Both the line below containing "s.deliveries := rfl" and the line containing "s.beats := rfl", along with every line between them, should be repeated exactly; no other line belongs in the answer.

(Collected data entries)

•••

/-! ### modCmd -/

@[simp] theorem State.pending_modCmd (s : State) (i c : Nat) (f : Cmd → Cmd) : (s.modCmd i c f).pending = s.pending := rfl
@[simp] theorem State.free_modCmd (s : State) (i c : Nat) (f : Cmd → Cmd) : (s.modCmd i c f).free = s.free := rfl
@[simp] theorem State.up_modCmd (s : State) (i c : Nat) (f : Cmd → Cmd) : (s.modCmd i c f).up = s.up := rfl
@[simp] theorem State.timeBase_modCmd (s : State) (i c : Nat) (f : Cmd → Cmd) : (s.modCmd i c f).timeBase = s.timeBase := rfl
@[simp] theorem State.regs_modCmd (s : State) (i c : Nat) (f : Cmd → Cmd) : (s.modCmd i c f).regs = s.regs := rfl
@[simp] theorem State.irqPulse_modCmd (s : State) (i c : Nat) (f : Cmd → Cmd) : (s.modCmd i c f).irqPulse = s.irqPulse := rfl
@[simp] theorem State.evr_modCmd (s : State) (i c : Nat) (f : Cmd → Cmd) : (s.modCmd i c f).evr = s.evr := rfl
@[simp] theorem State.out_modCmd (s : State) (i c : Nat) (f : Cmd → Cmd) : (s.modCmd i c f).out = s.out := rfl
@[simp] theorem State.store_modCmd (s : State) (i c : Nat) (f : Cmd → Cmd) : (s.modCmd i c f).store = s.store := rfl
@[simp] theorem State.storePoison_modCmd (s : State) (i c : Nat) (f : Cmd → Cmd) : (s.modCmd i c f).storePoison = s.storePoison := rfl
@[simp] theorem State.ueLines_modCmd (s : State) (i c : Nat) (f : Cmd → Cmd) : (s.modCmd i c f).ueLines = s.ueLines := rfl
@[simp] theorem State.patrol_modCmd (s : State) (i c : Nat) (f : Cmd → Cmd) : (s.modCmd i c f).patrol = s.patrol := rfl
@[simp] theorem State.tok_modCmd (s : State) (i c : Nat) (f : Cmd → Cmd) : (s.modCmd i c f).tok = s.tok := rfl
@[simp] theorem State.tokSig_modCmd (s : State) (i c : Nat) (f : Cmd → Cmd) : (s.modCmd i c f).tokSig = s.tokSig := rfl
@[simp] theorem State.waiters_modCmd (s : State) (i c : Nat) (f : Cmd → Cmd) : (s.modCmd i c f).waiters = s.waiters := rfl
@[simp] theorem State.granted_modCmd (s : State) (i c : Nat) (f : Cmd → Cmd) : (s.modCmd i c f).granted = s.granted := rfl
@[simp] theorem State.tabs_modCmd (s : State) (i c : Nat) (f : Cmd → Cmd) : (s.modCmd i c f).tabs = s.tabs := rfl
@[simp] theorem State.vregs_modCmd (s : State) (i c : Nat) (f : Cmd → Cmd) : (s.modCmd i c f).vregs = s.vregs := rfl
@[simp] theorem State.rng_modCmd (s : State) (i c : Nat) (f : Cmd → Cmd) : (s.modCmd i c f).rng = s.rng := rfl
@[simp] theorem State.engQ_modCmd (s : State) (i c : Nat) (f : Cmd → Cmd) : (s.modCmd i c f).engQ = s.engQ := rfl
@[simp] theorem State.bobQ_modCmd (s : State) (i c : Nat) (f : Cmd → Cmd) : (s.modCmd i c f).bobQ = s.bobQ := rfl
@[simp] theorem State.replayQ_modCmd (s : State) (i c : Nat) (f : Cmd → Cmd) : (s.modCmd i c f).replayQ = s.replayQ := rfl
@[simp] theorem State.parts_modCmd (s : State) (i c : Nat) (f : Cmd → Cmd) : (s.modCmd i c f).parts = s.parts := rfl
@[simp] theorem State.rings_modCmd (s : State) (i c : Nat) (f : Cmd → Cmd) : (s.modCmd i c f).rings = s.rings := rfl
@[simp] theorem State.mem_modCmd (s : State) (i c : Nat) (f : Cmd → Cmd) : (s.modCmd i c f).mem = s.mem := rfl
@[simp] theorem State.memPoison_modCmd (s : State) (i c : Nat) (f : Cmd → Cmd) : (s.modCmd i c f).memPoison = s.memPoison := rfl
@[simp] theorem State.pages_modCmd (s : State) (i c : Nat) (f : Cmd → Cmd) : (s.modCmd i c f).pages = s.pages := rfl
@[simp] theorem State.convs_modCmd (s : State) (i c : Nat) (f : Cmd → Cmd) : (s.modCmd i c f).convs = s.convs := rfl
@[simp] theorem State.keys_modCmd (s : State) (i c : Nat) (f : Cmd → Cmd) : (s.modCmd i c f).keys = s.keys := rfl
@[simp] theorem State.modKey_modCmd (s : State) (i c : Nat) (f : Cmd → Cmd) : (s.modCmd i c f).modKey = s.modKey := rfl
@[simp] theorem State.zfills_modCmd (s : State) (i c : Nat) (f : Cmd → Cmd) : (s.modCmd i c f).zfills = s.zfills := rfl
@[simp] theorem State.memPatrol_modCmd (s : State) (i c : Nat) (f : Cmd → Cmd) : (s.modCmd i c f).memPatrol = s.memPatrol := rfl
@[simp] theorem State.rowCe_modCmd (s : State) (i c : Nat) (f : Cmd → Cmd) : (s.modCmd i c f).rowCe = s.rowCe := rfl
@[simp] theorem State.spares_modCmd (s : State) (i c : Nat) (f : Cmd → Cmd) : (s.modCmd i c f).spares = s.spares := rfl
@[simp] theorem State.rowCopies_modCmd (s : State) (i c : Nat) (f : Cmd → Cmd) : (s.modCmd i c f).rowCopies = s.rowCopies := rfl
@[simp] theorem State.loansOut_modCmd (s : State) (i c : Nat) (f : Cmd → Cmd) : (s.modCmd i c f).loansOut = s.loansOut := rfl
@[simp] theorem State.offers_modCmd (s : State) (i c : Nat) (f : Cmd → Cmd) : (s.modCmd i c f).offers = s.offers := rfl
@[simp] theorem State.asks_modCmd (s : State) (i c : Nat) (f : Cmd → Cmd) : (s.modCmd i c f).asks = s.asks := rfl
@[simp] theorem State.fab_modCmd (s : State) (i c : Nat) (f : Cmd → Cmd) : (s.modCmd i c f).fab = s.fab := rfl
@[simp] theorem State.wins_modCmd (s : State) (i c : Nat) (f : Cmd → Cmd) : (s.modCmd i c f).wins = s.wins := rfl
@[simp] theorem State.afSeen_modCmd (s : State) (i c : Nat) (f : Cmd → Cmd) : (s.modCmd i c f).afSeen = s.afSeen := rfl
@[simp] theorem State.pwr_modCmd (s : State) (i c : Nat) (f : Cmd → Cmd) : (s.modCmd i c f).pwr = s.pwr := rfl
@[simp] theorem State.nv_modCmd (s : State) (i c : Nat) (f : Cmd → Cmd) : (s.modCmd i c f).nv = s.nv := rfl
@[simp] theorem State.mapDue_modCmd (s : State) (i c : Nat) (f : Cmd → Cmd) : (s.modCmd i c f).mapDue = s.mapDue := rfl
@[simp] theorem State.bringIns_modCmd (s : State) (i c : Nat) (f : Cmd → Cmd) : (s.modCmd i c f).bringIns = s.bringIns := rfl
@[simp] theorem State.qps_modCmd (s : State) (i c : Nat) (f : Cmd → Cmd) : (s.modCmd i c f).qps = s.qps := rfl
@[simp] theorem State.ports_modCmd (s : State) (i c : Nat) (f : Cmd → Cmd) : (s.modCmd i c f).ports = s.ports := rfl
@[simp] theorem State.kslots_modCmd (s : State) (i c : Nat) (f : Cmd → Cmd) : (s.modCmd i c f).kslots = s.kslots := rfl
@[simp] theorem State.deliveries_modCmd (s : State) (i c : Nat) (f : Cmd → Cmd) : (s.modCmd i c f).deliveries = s.deliveries := rfl
@[simp] theorem State.conf_modCmd (s : State) (i c : Nat) (f : Cmd → Cmd) : (s.modCmd i c f).conf = s.conf := rfl
@[simp] theorem State.sessions_modCmd (s : State) (i c : Nat) (f : Cmd → Cmd) : (s.modCmd i c f).sessions = s.sessions := rfl
@[simp] theorem State.beats_modCmd (s : State) (i c : Nat) (f : Cmd → Cmd) : (s.modCmd i c f).beats = s.beats := rfl
@[simp] theorem State.mgmt_modCmd (s : State) (i c : Nat) (f : Cmd → Cmd) : (s.modCmd i c f).mgmt = s.mgmt := rfl
@[simp] theorem State.owed_modCmd (s : State) (i c : Nat) (f : Cmd → Cmd) : (s.modCmd i c f).owed = s.owed := rfl
@[simp] theorem State.timeFrac_modCmd (s : State) (i c : Nat) (f : Cmd → Cmd) : (s.modCmd i c f).timeFrac = s.timeFrac := rfl
@[simp] theorem State.timLatch_modCmd (s : State) (i c : Nat) (f : Cmd → Cmd) : (s.modCmd i c f).timLatch = s.timLatch := rfl
@[simp] theorem State.cio_modCmd (s : State) (i c : Nat) (f : Cmd → Cmd) : (s.modCmd i c f).cio = s.cio := rfl
@[simp] theorem State.cle_modCmd (s : State) (i c : Nat) (f : Cmd → Cmd) : (s.modCmd i c f).cle = s.cle := rfl
@[simp] theorem State.sec_modCmd (s : State) (i c : Nat) (f : Cmd → Cmd) : (s.modCmd i c f).sec = s.sec := rfl
@[simp] theorem State.meter_modCmd (s : State) (i c : Nat) (f : Cmd → Cmd) : (s.modCmd i c f).meter = s.meter := rfl
@[simp] theorem State.mtrIf_modCmd (s : State) (i c : Nat) (f : Cmd → Cmd) : (s.modCmd i c f).mtrIf = s.mtrIf := rfl
@[simp] theorem State.boot_modCmd (s : State) (i c : Nat) (f : Cmd → Cmd) : (s.modCmd i c f).boot = s.boot := rfl
@[simp] theorem State.ps_modCmd (s : State) (i c : Nat) (f : Cmd → Cmd) : (s.modCmd i c f).ps = s.ps := rfl
@[simp] theorem State.clarn_modCmd (s : State) (i c : Nat) (f : Cmd → Cmd) : (s.modCmd i c f).clarn = s.clarn := rfl
@[simp] theorem State.row_modCmd (s : State) (i c : Nat) (f : Cmd → Cmd) : (s.modCmd i c f).row = s.row := rfl
@[simp] theorem State.i3c_modCmd (s : State) (i c : Nat) (f : Cmd → Cmd) : (s.modCmd i c f).i3c = s.i3c := rfl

•••

→ RESPONSE FOR THIS EXERCISE
@[simp] theorem State.deliveries_modCmd (s : State) (i c : Nat) (f : Cmd → Cmd) : (s.modCmd i c f).deliveries = s.deliveries := rfl
@[simp] theorem State.conf_modCmd (s : State) (i c : Nat) (f : Cmd → Cmd) : (s.modCmd i c f).conf = s.conf := rfl
@[simp] theorem State.sessions_modCmd (s : State) (i c : Nat) (f : Cmd → Cmd) : (s.modCmd i c f).sessions = s.sessions := rfl
@[simp] theorem State.beats_modCmd (s : State) (i c : Nat) (f : Cmd → Cmd) : (s.modCmd i c f).beats = s.beats := rfl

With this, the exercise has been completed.